Posted on Sat 23 March 2024 under GIS

Aircraft Route Analysis

In November, I wrote a post on analysing aircraft position telemetry with adsb.lol. At the time, I didn't have a clear way to turn a series of potentially thousands of position points for any one aircraft into a list of flight path trajectories and airport stop-offs.

Since then, I've been downloading adsb.lol's daily feed and in this post, I'll examine the flight routes taken by AirBaltic's YL-AAX Airbus A220-300 aircraft throughout February. I flew on this aircraft on February 24th between Dubai and Riga. I used my memory and notes of the five-hour take-off delay to help validate the enriched dataset in this post.

Below is a rendering of the enriched dataset.
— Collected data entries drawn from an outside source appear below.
theorem steer_all (a) (s : State) : let u := steer a s
    u.exc.mem = s.exc.mem ∧ u.exc.control = s.exc.control ∧ u.ce.money = s.ce.money ∧ u.flash = s.flash ∧
    u.bat = (if s.bat.steerDay < ((s.bat.clock : Int) + a).toNat / 86400 then
        { s.bat with clock := ((s.bat.clock : Int) + a).toNat, steerDay := ((s.bat.clock : Int) + a).toNat / 86400, steerUsed := 0 }
        else { s.bat with clock := ((s.bat.clock : Int) + a).toNat, steerUsed := s.bat.steerUsed + a.natAbs }) := by
  dsimp only
  unfold steer
  dsimp only
  split
  · obtain ⟨x1, x2, x3, x4⟩ := steer_frame
      { s with bat := { s.bat with clock := ((s.bat.clock : Int) + a).toNat, steerUsed := s.bat.steerUsed + a.natAbs } }
    exact ⟨by rw [x2],
        by rw [x2], by rw [show (steerRule _).ce = _ from congrArg Modules.ce x1], by rw [x3], by rw [x4]⟩
  · have h := step_frame s.bat.clock false
      { s with bat := { s.bat with clock := ((s.bat.clock : Int) + a).toNat, steerUsed := s.bat.steerUsed + a.natAbs } }
    exact ⟨h.1, h.2.1, h.2.2.2.2.1, h.2.2.2.1, h.2.2.2.2.2⟩

theorem applied_eq (x : Int) (b : Bat) (hc : b.clock ≤ 4294967295) : appliedStep x b = max (-(b.clock : Int)) (min (max
    (-(max (900 - b.steerUsed : Int) 0)) (min x (max (900 - b.steerUsed : Int) 0))) (4294967295 - b.clock)) := by
  unfold appliedStep allowanceLeft
  dsimp only
  repeat' split
  all_goals omega

theorem finish_mem (i r f l) (u : State) : (finishControl i r f l u).exc.mem = doneMem i r f 0 l u.exc.mem := rfl

theorem finish_bat (i r f l) (u : State) : (finishControl i r f l u).bat = u.bat := rfl

theorem finish_ctl (i r f l) (u : State) : (finishControl i r f l u).exc.control = ⟨u.exc.control.queue.tail, false⟩ :=
    rfl

theorem finish_mod (i r f l) (u : State) : (finishControl i r f l u).toModules = u.toModules := rfl

theorem finish_flash (i r f l) (u : State) : (finishControl i r f l u).flash = u.flash := rfl

theorem saveTaken_of {k : SaveKind} {t u : Stc} (h : ∀ q ∈ t.queue, q.op = .save k → ∃ q' ∈ u.queue,
    q'.op = .save k) (hq : ∃ q ∈ t.queue, q.op = .save k) : SaveTaken k u := by
  obtain ⟨q, h1, h2⟩ := hq; exact Or.inl (h q h1 h2)

theorem mem_erase_save {k : SaveKind} {l : List QItem} {w : QItem} (hw : w.op ≠ .save k) (h : ∃ q ∈ l,
    q.op = .save k) : ∃ q ∈ l.erase w, q.op = .save k := by
  obtain ⟨q, h1, h2⟩ := h
  refine ⟨q, ?_, h2⟩
  rw [List.mem_erase_of_ne]
  · exact h1
  · intro e; subst e; exact hw h2

theorem mem_savesOf {k : SaveKind} {l : List QItem} (h : ∃ q ∈ l, q.op = .save k) : k ∈ savesOf l := by
  obtain ⟨q, h1, h2⟩ := h
  unfold savesOf
  rw [List.mem_filterMap]
  exact ⟨q, h1, by rw [h2]⟩

theorem beginOp_taken {k} (f image q) (t : Stc) (h : ∃ q ∈ t.queue,
    q.op = .save k) : SaveTaken k (beginOp f image q t) := by
  unfold beginOp
  split
  · right
    refine ⟨_, _, rfl, ?_⟩
    simp only [List.nil_append]
    exact mem_savesOf h
  · rename_i b hb; left; exact mem_erase_save (by rw [hb]; simp) h
  · rename_i hb; left; exact mem_erase_save (by rw [hb]; simp) h
  · rename_i e hb
    split
    · dsimp only
      split
      · rename_i w hw
        split
        · rename_i hx; left; exact mem_erase_save (by rw [hx]; simp) h
        · exact Or.inl h
      · exact Or.inl h
    · left; exact mem_erase_save (by rw [hb]; simp) h

theorem raise_taken {k} (f) (t : Stc) (h : ∃ q ∈ t.queue, q.op = .save k) : ∃ q ∈ (raiseErase f t).queue,
    q.op = .save k := by
  unfold raiseErase
  split
  · obtain ⟨q, h1, h2⟩ := h
    refine ⟨q, ?_, h2⟩
    rw [List.mem_map]
    exact ⟨q, h1, by rw [h2]⟩
  · exact h

theorem arbitrate_taken {k} (f image) (t : Stc) (h : ∃ q ∈ t.queue,
    q.op = .save k) : SaveTaken k (arbitrate f image t) := by
  have h1 : ∃ q ∈ ({ t with queue := t.queue.filter (fun q => match q.op with | .bit b => !bitOf t.copy b | _ => true) }
      : Stc).queue, q.op = .save k := by
    obtain ⟨q, h1, h2⟩ := h
    refine ⟨q, ?_, h2⟩
    rw [List.mem_filter]
    exact ⟨h1, by rw [h2]⟩
  have h2 := raise_taken f _ h1
  unfold arbitrate
  dsimp only
  split
  · split
    · exact beginOp_taken _ _ _ _ h2
    · exact Or.inl h2
  · exact Or.inl h2

theorem arrive_taken (k) (s : State) (hf : s.stc.fault = false) (ht : storeTakes s.psv = true) : SaveTaken k (arrive
    (.save k) s).stc := by
  have hq : ∃ q ∈ (enqueue (.save k) s.stc).queue, q.op = .save k := ⟨⟨.save k, false⟩, by simp [enqueue], rfl⟩
  unfold arrive
  rw [hf, ht]
  simp only [Bool.not_true, Bool.or_self, Bool.false_eq_true, if_false]
  unfold runArbiter
  split
  · exact arbitrate_taken _ _ _ hq
  · exact Or.inl hq

theorem popCode_complete_modules (i r f n l) (x : State) : (popCode (complete i r f n l x)).toModules = x.toModules :=
    rfl

theorem popCode_complete_bat (i r f n l) (x : State) : (popCode (complete i r f n l x)).bat = x.bat := rfl

theorem popCode_complete_flash (i r f n l) (x : State) : (popCode (complete i r f n l x)).flash = x.flash := rfl

theorem popCode_complete_mem (i r f n l) (x : State) : (popCode (complete i r f n l x)).exc.mem = doneMem i r f n l
    x.exc.mem := rfl

theorem popCode_complete_code (i r f n l) (x : State) : (popCode (complete i r f n l x)).exc.code =
    ⟨x.exc.code.queue.tail, false⟩ := rfl

theorem evalFrame_low (s : State) : EvalFrame s (lowCredit s) := by
  have h1 : ∀ t : State, EvalFrame s t → ∀ b (p : Bool), EvalFrame s (if p then post b t else t) :=
      fun t h b p => evalFrame_ite (evalFrame_trans h (evalFrame_post _ _)) h
  unfold lowCredit
  refine h1 _ (h1 _ ?_ _ _) _ _
  exact ⟨⟨rfl, rfl, rfl⟩, rfl, rfl, rfl, rfl, rfl, rfl, rfl⟩

theorem arrive_parts (o) (s : State) : (arrive o s).exc = s.exc ∧ (arrive o s).bat = s.bat ∧ (arrive o s).ce = s.ce ∧
    (arrive o s).psv = s.psv ∧ (arrive o s).ee = s.ee ∧ (arrive o s).cau = s.cau ∧ (arrive o s).swc = s.swc ∧
    (arrive o s).kps = s.kps ∧ (arrive o s).rlr = s.rlr ∧ (arrive o s).flash = s.flash ∧
    (arrive o s).tmoHead = s.tmoHead := by
  unfold arrive
  split
  · exact ⟨rfl, rfl, rfl, rfl, rfl, rfl, rfl, rfl, rfl, rfl, rfl⟩
  · unfold runArbiter; split <;> exact ⟨rfl, rfl, rfl, rfl, rfl, rfl, rfl, rfl, rfl, rfl, rfl⟩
The darker flight routes are from the beginning of the month and they brighten towards the end of the month.

AirBaltic's YL-AAX's stops in February, 2024

My Workstation

I'm using a 6 GHz Intel Core i9-14900K CPU. It has 8 performance cores and 16 efficiency cores with a total of 32 threads and 32 MB of L2 cache. It has a liquid cooler attached and is housed in a spacious, full-sized, Cooler Master HAF 700 computer case. I've come across videos on YouTube where people have managed to overclock the i9-14900KF to 9.1 GHz.

The system has 48 GB of DDR5 RAM clocked at 5,200 MHz and a 5th-generation, Crucial T700 4 TB NVMe M.2 SSD which can read at speeds up to 12,400 MB/s. There is a heatsink on the SSD to help keep its temperature down. This is my system's C drive.
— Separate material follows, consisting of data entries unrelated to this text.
theorem exchangeFrame_after (w) (t : State) : ExchangeFrame t.exc (afterAct w t).exc ∧
    (afterAct w t).toModules = t.toModules ∧ (afterAct w t).bat = t.bat ∧ (afterAct w t).flash = t.flash ∧
    (afterAct w t).psv = t.psv := by
  unfold afterAct endWrite Exc.recomputeAttn; split <;> exact ⟨⟨rfl, rfl, rfl, rfl, rfl, rfl, rfl, rfl, rfl, rfl, rfl,
      rfl, rfl, rfl⟩, rfl, rfl, rfl, rfl⟩

theorem exchangeFrame_trans {x y z : Exc} (h : ExchangeFrame x y) (k : ExchangeFrame y z) : ExchangeFrame x z :=
    ⟨k.1.trans h.1, k.2.trans h.2, k.3.trans h.3, k.4.trans h.4, k.5.trans h.5, k.6.trans h.6, k.7.trans h.7,
    k.8.trans h.8, k.9.trans h.9, k.10.trans h.10, k.11.trans h.11, k.12.trans h.12, k.13.trans h.13, k.14.trans h.14⟩

/-- an act of the rise -/
theorem rise_act {w : WriteTxn} {s : State} (h : WriteOpen w s) (c : Instr) (cond m k act) (he : exec c s = done
    (riseAct cond m k act s)) (hc : cond w s.exc.mem = true) :
    ∃ t, exec c s = .next t ∧ ExchangeFrame (act s).exc t.exc ∧ t.toModules = (act s).toModules ∧ t.bat = (act s).bat ∧
        t.flash = (act s).flash ∧ t.psv = (act s).psv := by
  obtain ⟨h1, h2⟩ := h
  have ho : openWrite s.exc = some w := by unfold openWrite; rw [h2]
  have : riseAct cond m k act s = afterAct { w with mark := m w, capture := k w } (act s) := by
    unfold riseAct; rw [ho]; dsimp only; rw [h1, hc]; rfl
  rw [this] at he
  refine ⟨_, he, ?_⟩
  obtain ⟨a1, a2, a3, a4, a5⟩ := exchangeFrame_after { w with mark := m w, capture := k w } (act s)
  obtain ⟨r1, r2, r3, r4, _⟩ := refresh_frame (afterAct { w with mark := m w, capture := k w } (act s))
  exact ⟨exchangeFrame_trans a1 (exchangeFrame_refresh _), r1.trans a2, r2.trans a3, r3.trans a4, r4.trans a5⟩

theorem readByte_writeByte_ne_zero : ∀ (m : Memory) (a : Nat) (b : Byte), b ≠ 0 → readByte (writeByte m a b) a = b
  | [], a, b, h => by unfold writeByte; rw [if_neg h]; simp [readByte]
  | (k, v) :: rest, a, b, h => by
    unfold writeByte
    split
    · simp [readByte]
    · split
      · rename_i e; simp [readByte, e]
      · rename_i e; unfold readByte; rw [if_neg (fun h => e h.symm)]; exact readByte_writeByte_ne_zero rest a b h

theorem slotState_putState_eq (m i v) (h : v % 256 ≠ 0) : slotState (putState m i v) i = v % 256 := by
  unfold slotState putState
  rw [readByte_writeByte_ne_zero]
  · simp
  · intro hc; have := congrArg BitVec.toNat hc; simp at this; exact h this

theorem complete_parts (i r f n l) (x : State) : (complete i r f n l x).exc.mem = doneMem i r f n l x.exc.mem ∧
    (complete i r f n l x).exc.code = x.exc.code ∧ (complete i r f n l x).exc.control = x.exc.control ∧
    (complete i r f n l x).exc.query = x.exc.query ∧ (complete i r f n l x).exc.takeCtr = x.exc.takeCtr ∧
    (complete i r f n l x).toModules = x.toModules := ⟨rfl, rfl, rfl, rfl, rfl, rfl⟩

theorem finishQuery_parts (i r f n l) (s : State) : (finishQuery i r f n l s).exc.mem = doneMem i r f n l s.exc.mem ∧
    (finishQuery i r f n l s).exc.bulk = none ∧ (finishQuery i r f n l s).exc.query = ⟨s.exc.query.queue.tail, false⟩ :=
    ⟨rfl, rfl, rfl⟩

theorem joinLane_parts (r x) : (joinLane r x).takeCtr = x.takeCtr ∧ (joinLane r x).mem = x.mem := by
  unfold joinLane; cases r.kind <;> exact ⟨rfl, rfl⟩

theorem joinLane_lanes (r x y) (h1 : x.code = y.code) (h2 : x.control = y.control) (h3 : x.query = y.query) : (joinLane
    r x).code = (joinLane r y).code ∧ (joinLane r x).control = (joinLane r y).control ∧
    (joinLane r x).query = (joinLane r y).query := by
  unfold joinLane; cases r.kind <;> simp [h1, h2, h3]

theorem takes_iff (w : WriteTxn) (m : Memory) (j) : takes w m j = true ↔ (slotState m j = POSTED ∧
    stateBefore w j = FREE) := by
  unfold takes; simp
There is also an 8 TB mechanical disk that I use to hold GIS datasets. This is my system's F drive.

The system is powered by a 1,200-watt, fully modular, Corsair Power Supply and is sat on an ASRock Z790 Pro RS Motherboard.
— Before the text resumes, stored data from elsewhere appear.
theorem powerClock_declareKind (k) (s : State) : PowerClockFrame s (declareKind k s) := by
  refine powerClock_ite ?_ ?_
  · have h := powerClock_trans (powerClock_mapKind k (fun r =>
      { r with state := .declared, count := min 65535 (r.count + 1), last := some s.bat.clock, first := match r.first with | some t => some t | none => some s.bat.clock })
      s) (powerClock_agree _)
    unfold declareInOutage
    dsimp only
    split
    · exact h
    · exact powerClock_trans h powerClock_of
  · unfold declareWith
    refine powerClock_trans (powerClock_trans (powerClock_trans (powerClock_trans (powerClock_trans (powerClock_trans ?_
        (powerClock_flag _ _)) (powerClock_agree _)) (powerClock_ever _ _)) (powerClock_arrive _ _)) (powerClock_arrive
        _ _)) (powerClock_ite (powerClock_post _ _) (powerClock_keepNotice _ _))
    exact powerClock_mapKind _ _ _

theorem powerClock_warningBegin (k) (s : State) : PowerClockFrame s (warningBegin k s) := by
  unfold warningBegin
  exact powerClock_ite (powerClock_trans (powerClock_trans (powerClock_mapKind _ _ s) (powerClock_appendLog _ _ _))
      (powerClock_post _ _)) (powerClock_mapKind _ _ s)

theorem powerClock_warningEnd (k) (s : State) : PowerClockFrame s (warningEnd k s) := by
  unfold warningEnd
  exact powerClock_ite (powerClock_trans (powerClock_mapKind _ _ s) (powerClock_appendLog _ _ _)) (powerClock_mapKind _
      _ s)

theorem powerClock_indicator (k p) (s : State) : PowerClockFrame s (indicator k p s) := by
  unfold indicator
  generalize hu : mapKind k _ s = u
  refine powerClock_trans (?_ : PowerClockFrame s u) ?_
  · rw [← hu]; exact powerClock_mapKind _ _ s
  have hw := powerClock_warningBegin k u
  have hd := powerClock_trans hw (powerClock_declareKind k _)
  unfold moveKind
  dsimp only
  split
  · exact powerClock_ite (powerClock_refl u) (powerClock_ite hd hw)
  · exact powerClock_ite (powerClock_warningEnd k u) (powerClock_ite (powerClock_declareKind k u) (powerClock_refl u))
  · exact powerClock_refl u

theorem powerClock_lowCredit (s : State) : PowerClockFrame s (lowCredit s) := by
  have h1 : ∀ t : State, PowerClockFrame s t → ∀ b (p : Bool), PowerClockFrame s (if p then post b t else t) :=
      fun t h b p => powerClock_ite (powerClock_trans h (powerClock_post _ _)) h
  unfold lowCredit
  exact h1 _ (h1 _ powerClock_of _ _) _ _

theorem powerClock_evaluate (s : State) : PowerClockFrame s (evaluate s) := by
  have hd : ∀ x (t : State), PowerClockFrame t (setDeferral x t) := fun x t => powerClock_of
  unfold evaluate
  refine powerClock_ite (powerClock_trans (powerClock_remove _ s) (hd _ _)) (powerClock_ite (powerClock_refl s)
      (powerClock_ite (powerClock_ite (hd _ _) (powerClock_trans (hd _ _) (powerClock_post _ _))) (powerClock_trans
      (powerClock_add _ s) (hd _ _))))

theorem powerClock_testBoundary (e) (s : State) : PowerClockFrame s (testBoundary e s) := by
  unfold testBoundary
  split
  · exact powerClock_ite (powerClock_roll _ _ _ _ _) (powerClock_refl s)
  · exact powerClock_refl s

theorem powerClock_handAll (o) (s : State) (a) : PowerClockFrame s (handOff o s a) := by
  cases a
  · have hf := fixed_b (dayOf o.live.endTime) s
    have hc := cost_b o.n o.live.endTime (fixedCharge (dayOf o.live.endTime) s)
    have h0 : PowerClockFrame s (costStage o.n o.live.endTime (fixedCharge (dayOf o.live.endTime) s)) :=
        ⟨by rw [hc.psv, hf.psv], by rw [hc.bat, hf.bat], by rw [hc.bat, hf.bat]⟩
    have h1 : PowerClockFrame s (billPeriod o.n o.live.endTime s) := by
      unfold billPeriod
      dsimp only
      exact powerClock_ite (powerClock_trans h0 (powerClock_lowCredit _)) (powerClock_trans (powerClock_trans h0
          (powerClock_lowCredit _)) (powerClock_evaluate _))
    refine powerClock_trans (powerClock_trans h1 ?_) (powerClock_testBoundary _ _)
    exact powerClock_of
  · exact powerClock_limiter _ _
  all_goals exact powerClock_indicator _ _ _

theorem setClock_parts (c t) (s : State) : (setClock c t s).bat =
    { s.bat with clock := t, clockValid := true, clockSource := c, steerDay := dayOf t, steerUsed := 0 } ∧
    (setClock c t s).ce.money =
    { s.ce.money with lastDay := if s.bat.clockValid then s.ce.money.lastDay else t / 86400 } := by
  unfold setClock
  dsimp only
  split
  · rename_i h
    simp only [Bool.and_eq_true] at h
    exact ⟨rfl, by rw [h.1]; rfl⟩
  · have h := step_frame s.bat.clock (!s.bat.clockValid)
      { s with bat := { s.bat with clock := t, clockValid := true, clockSource := c, steerDay := dayOf t, steerUsed := 0 } }
    dsimp only at h
    refine ⟨?_, ?_⟩
    · rw [h.2.2.2.2.2, if_neg (by unfold dayOf; omega)]
    · rw [h.2.2.2.2.1]
      cases s.bat.clockValid <;> rfl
I'm running Ubuntu 22 LTS via Microsoft's Ubuntu for Windows on Windows 11 Pro. In case you're wondering why I don't run a Linux-based desktop as my primary work environment, I'm still using an Nvidia GTX 1080 GPU which has better driver support on Windows and I use ArcGIS Pro from time to time which only supports Windows natively.

Installing Prerequisites

I'll first install some dependencies.

$ sudo apt update
$ sudo apt install \
    awscli \
    build-essential \
    cmake \
    python3-virtualenv \

Below I'll set up the Python Virtual Environment.

$ virtualenv ~/.adsb
$ source ~/.adsb/bin/activate
$ python -m pip install \
    duckdb \
    flydenity \
    geopandas \
    h3 \
    movingpandas \
    pandas \
    pyarrow \
    rich \
    shapely \
    shpyx \

Below I'll download and install v0.10.0 of the official binary for DuckDB.

$ cd ~
$ wget -c https://github.com/duckdb/duckdb/releases/download/v0.10.0/duckdb_cli-linux-amd64.zip
$ unzip -j duckdb_cli-linux-amd64.zip
$ chmod +x duckdb

I'll install a few extensions for DuckDB and make sure they load automatically each time I launch the client.

$ ~/duckdb
INSTALL parquet;
INSTALL spatial;
$ vi ~/.duckdbrc
.timer on
.width 180
LOAD json;
LOAD parquet;
LOAD spatial;

The maps in this post were rendered with QGIS version 3.36. QGIS is a desktop application that runs on Windows, macOS and Linux. The software is very popular in the geospatial industry and was launched almost 15 million times in May last year.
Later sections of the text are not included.